╭─ Material for the task
theorem metPostOwn_kept {o s : State} {a0 a1} (h : Kept o s) : KeptC o (metPostOwn a0 a1 s) := by
  unfold metPostOwn
  try dsimp only
  repeat' first | with_reducible assumption | with_reducible apply CmdOut.ok_kept | with_reducible apply CmdOut.rej_kept | with_reducible apply bump_kept | with_reducible apply metAlarm_kept | with_reducible apply setMet_kept | split

theorem execMetIntervalPost_kept {o s : State} {a0} (h : Kept o s) : KeptOut o (execMetIntervalPost a0 s) := by
  unfold execMetIntervalPost
  repeat' first | with_reducible assumption | apply Kept.next | with_reducible apply metPostOwn_kept | with_reducible apply submit_kept | (intro _ _ _ _)

theorem metReadOwn_kept {o s : State} {a0 a1} (h : Kept o s) : KeptC o (metReadOwn a0 a1 s) := by
  unfold metReadOwn
  try dsimp only
  repeat' first | with_reducible assumption | with_reducible apply CmdOut.ok_kept | with_reducible apply CmdOut.rej_kept | with_reducible apply hostWrite_kept | split

theorem execMetRead_kept {o s : State} {a0} (h : Kept o s) : KeptOut o (execMetRead a0 s) := by
  unfold execMetRead
  repeat' first | with_reducible assumption | apply Kept.next | with_reducible apply metReadOwn_kept | with_reducible apply submit_kept | (intro _ _ _ _)

theorem modeSetOwn_kept {o s : State} {a0 a1} (h : Kept o s) : KeptC o (modeSetOwn a0 a1 s) := by
  unfold modeSetOwn
  try dsimp only
  repeat' first | with_reducible assumption | with_reducible apply CmdOut.later_kept | with_reducible apply CmdOut.ok_kept | with_reducible apply CmdOut.rej_kept | with_reducible apply CmdOut.rejAfter_kept | with_reducible apply needToken_kept | with_reducible apply KeptP.fst | (fail_if_no_progress with_reducible refine Kept.lit rfl rfl rfl rfl rfl rfl rfl rfl rfl rfl rfl rfl ?_) | split

theorem execModeSet_kept {o s : State} {a0} (h : Kept o s) : KeptOut o (execModeSet a0 s) := by
  unfold execModeSet
  repeat' first | with_reducible assumption | apply Kept.next | with_reducible apply modeSetOwn_kept | with_reducible apply submit_kept | (intro _ _ _ _)

theorem execModeSetEffect_kept {o s : State} (h : Kept o s) : KeptOut o (execModeSetEffect s) := by
  unfold execModeSetEffect
  repeat' first | with_reducible assumption | apply Kept.next | with_reducible apply modeEffect_kept | split

theorem timeRestepOwn_kept {o s : State} {a0 a1} (h : Kept o s) : KeptC o (timeRestepOwn a0 a1 s) := by
  unfold timeRestepOwn
  try dsimp only
  repeat' first | with_reducible assumption | with_reducible apply CmdOut.later_kept | with_reducible apply CmdOut.rej_kept | with_reducible apply CmdOut.rejAfter_kept | with_reducible apply needToken_kept | with_reducible apply KeptP.fst | (fail_if_no_progress with_reducible refine Kept.lit rfl rfl rfl rfl rfl rfl rfl rfl rfl rfl rfl rfl ?_) | split

theorem execTimeRestep_kept {o s : State} {a0} (h : Kept o s) : KeptOut o (execTimeRestep a0 s) := by
  unfold execTimeRestep
  repeat' first | with_reducible assumption | apply Kept.next | with_reducible apply submit_kept | with_reducible apply timeRestepOwn_kept | (intro _ _ _ _)

theorem imageLoadOwn_kept {o s : State} {a0 a1} (h : Kept o s) : KeptC o (imageLoadOwn a0 a1 s) := by
  unfold imageLoadOwn
  try dsimp only
  repeat' first | with_reducible assumption | with_reducible apply CmdOut.later_kept | with_reducible apply CmdOut.rej_kept | (fail_if_no_progress with_reducible refine Kept.lit rfl rfl rfl rfl rfl rfl rfl rfl rfl rfl rfl rfl ?_) | split

theorem execImageLoad_kept {o s : State} {a0} (h : Kept o s) : KeptOut o (execImageLoad a0 s) := by
  unfold execImageLoad
  repeat' first | with_reducible assumption | apply Kept.next | with_reducible apply imageLoadOwn_kept | with_reducible apply submit_kept | (intro _ _ _ _)

@[simp] theorem Flash.setSlot_serial (f : Flash) (k : Nat) (b : Bool) (v : Option (List Byte)) : (f.setSlot k b v).serial = f.serial := by
  unfold Flash.setSlot
  split <;> rfl
@[simp] theorem Flash.setSel_serial (f : Flash) (k : Nat) (b : Bool) : (f.setSel k b).serial = f.serial := by
  unfold Flash.setSel
  split <;> rfl
theorem flashSlot_kept {o s : State} {k b v} {x : Sec} (h : Kept o s) : Kept o { s with flash := s.flash.setSlot k b v, sec := x } :=
  Kept.lit rfl rfl (Flash.setSlot_serial _ _ _ _) rfl rfl rfl rfl rfl rfl rfl rfl rfl h
theorem flashSel_kept {o s : State} {k b} {x : Sec} (h : Kept o s) : Kept o { s with flash := s.flash.setSel k b, sec := x } :=
  Kept.lit rfl rfl (Flash.setSel_serial _ _ _) rfl rfl rfl rfl rfl rfl rfl rfl rfl h
theorem loadDone_kept {o s : State} {a1} (h : Kept o s) : Kept o (loadDone s a1) := by
  unfold loadDone
  dsimp only
  split
  · exact h
  · repeat' first | with_reducible assumption | with_reducible apply complete_kept | with_reducible apply authFailed_kept | with_reducible apply loadRejected_kept | with_reducible apply flashSlot_kept | with_reducible apply imageVerified_kept | with_reducible apply Kept.ite | (fail_if_no_progress with_reducible refine Kept.lit rfl rfl rfl rfl rfl rfl rfl rfl rfl rfl rfl rfl ?_) | split

theorem execImageLoadDone_kept {o s : State} {a0} (h : Kept o s) : KeptOut o (execImageLoadDone a0 s) := by
  unfold execImageLoadDone
  repeat' first | with_reducible assumption | apply Kept.next | with_reducible apply loadDone_kept

theorem revoke_kept {o s : State} {x : Otp} {m : Nat} (h : Kept o s) (e : x.revoked = Nat.lor s.otp.revoked m) : Kept o { s with otp := x } :=
  h.trans ⟨rfl, ⟨rfl, Nat.le_refl _, fun i y => by
    show x.revoked.testBit i = true
    rw [e]
    show (s.otp.revoked ||| m).testBit i = true
    rw [Nat.testBit_or, y, Bool.true_or]⟩, fun i => ⟨i.mem, i.regs, i.ns, i.frac, i.inc, i.incBase, i.hist, i.held⟩⟩
theorem otpSame_kept {o s : State} {x : Otp} (h : Kept o s) (e : x.revoked = s.otp.revoked) : Kept o { s with otp := x } :=
  Kept.lit rfl rfl rfl e rfl rfl rfl rfl rfl rfl rfl rfl h
theorem commitImage_kept {o s : State} {k i a m} (h : Kept o s) : Kept o (commitImage s k i a m) := by
  unfold commitImage
  dsimp only
  have h1 : Kept o (if m = 0 then s else raise 0x0E04 { s with otp := { s.otp with revoked := Nat.lor s.otp.revoked (if k = 2 then m * 2 ^ 8 else m) } }
      (items := [(1, if k = 2 then 0 else 1), (1, m)])) := Kept.ite h (raise_kept (revoke_kept h rfl))
  simp only [decide_eq_true_eq]
  generalize (if m = 0 then s else raise 0x0E04 { s with otp := { s.otp with revoked := Nat.lor s.otp.revoked (if k = 2 then m * 2 ^ 8 else m) } }
      (items := [(1, if k = 2 then 0 else 1), (1, m)])) = s1 at h1 ⊢
  split
  · apply raise_kept
    split
    · exact otpSame_kept (flashSel_kept h1) rfl
    · exact otpSame_kept (flashSel_kept h1) rfl
  · exact flashSel_kept h1

theorem restartChain_kept {o s : State} {a1} (h : Kept o s) : Kept o (restartChain s a1) := by
  unfold restartChain
  repeat' first | with_reducible assumption | (fail_if_no_progress with_reducible refine Kept.lit rfl rfl rfl rfl rfl rfl rfl rfl rfl rfl rfl rfl ?_)

theorem imageCommitOwn_kept {o s : State} {a0 a1} (h : Kept o s) : KeptC o (imageCommitOwn a0 a1 s) := by
  unfold imageCommitOwn
  try dsimp only
  repeat' first | with_reducible assumption | with_reducible apply CmdOut.ok_kept | with_reducible apply CmdOut.rej_kept | with_reducible apply CmdOut.rejAfter_kept | with_reducible apply commitImage_kept | with_reducible apply needToken_kept | with_reducible apply restartChain_kept | with_reducible apply KeptP.fst | (fail_if_no_progress with_reducible refine Kept.lit rfl rfl rfl rfl rfl rfl rfl rfl rfl rfl rfl rfl ?_) | split

theorem execImageCommit_kept {o s : State} {a0} (h : Kept o s) : KeptOut o (execImageCommit a0 s) := by
  unfold execImageCommit
  repeat' first | with_reducible assumption | apply Kept.next | with_reducible apply imageCommitOwn_kept | with_reducible apply submit_kept | (intro _ _ _ _)

theorem applyDue_kept {o s : State} (h : Kept o s) : Kept o (applyDue s) := by
  unfold applyDue
  repeat' first | with_reducible assumption | with_reducible apply applyScheme_kept | (fail_if_no_progress with_reducible refine Kept.lit rfl rfl rfl rfl rfl rfl rfl rfl rfl rfl rfl rfl ?_) | split

theorem execImageApply_kept {o s : State} (h : Kept o s) : KeptOut o (execImageApply s) := by
  unfold execImageApply
  repeat' first | with_reducible assumption | apply Kept.next | with_reducible apply applyDue_kept

theorem attestOwn_kept {o s : State} {a0 a1} (h : Kept o s) : KeptC o (attestOwn a0 a1 s) := by
  unfold attestOwn
  try dsimp only
  repeat' first | with_reducible assumption | with_reducible apply CmdOut.ok_kept | with_reducible apply CmdOut.rej_kept | with_reducible apply hostWrite_kept | with_reducible apply raise_kept | split

theorem execAttest_kept {o s : State} {a0} (h : Kept o s) : KeptOut o (execAttest a0 s) := by
  unfold execAttest
  repeat' first | with_reducible assumption | apply Kept.next | with_reducible apply attestOwn_kept | with_reducible apply submit_kept | (intro _ _ _ _)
╰─
About this task: Look in the material above for the line with "flash := s.flash.setSlot" and the line with "flash := s.flash.setSel", and transcribe exactly those lines and all lines between them, nothing more.

Written answer:
theorem flashSlot_kept {o s : State} {k b v} {x : Sec} (h : Kept o s) : Kept o { s with flash := s.flash.setSlot k b v, sec := x } :=
  Kept.lit rfl rfl (Flash.setSlot_serial _ _ _ _) rfl rfl rfl rfl rfl rfl rfl rfl rfl h
theorem flashSel_kept {o s : State} {k b} {x : Sec} (h : Kept o s) : Kept o { s with flash := s.flash.setSel k b, sec := x } :=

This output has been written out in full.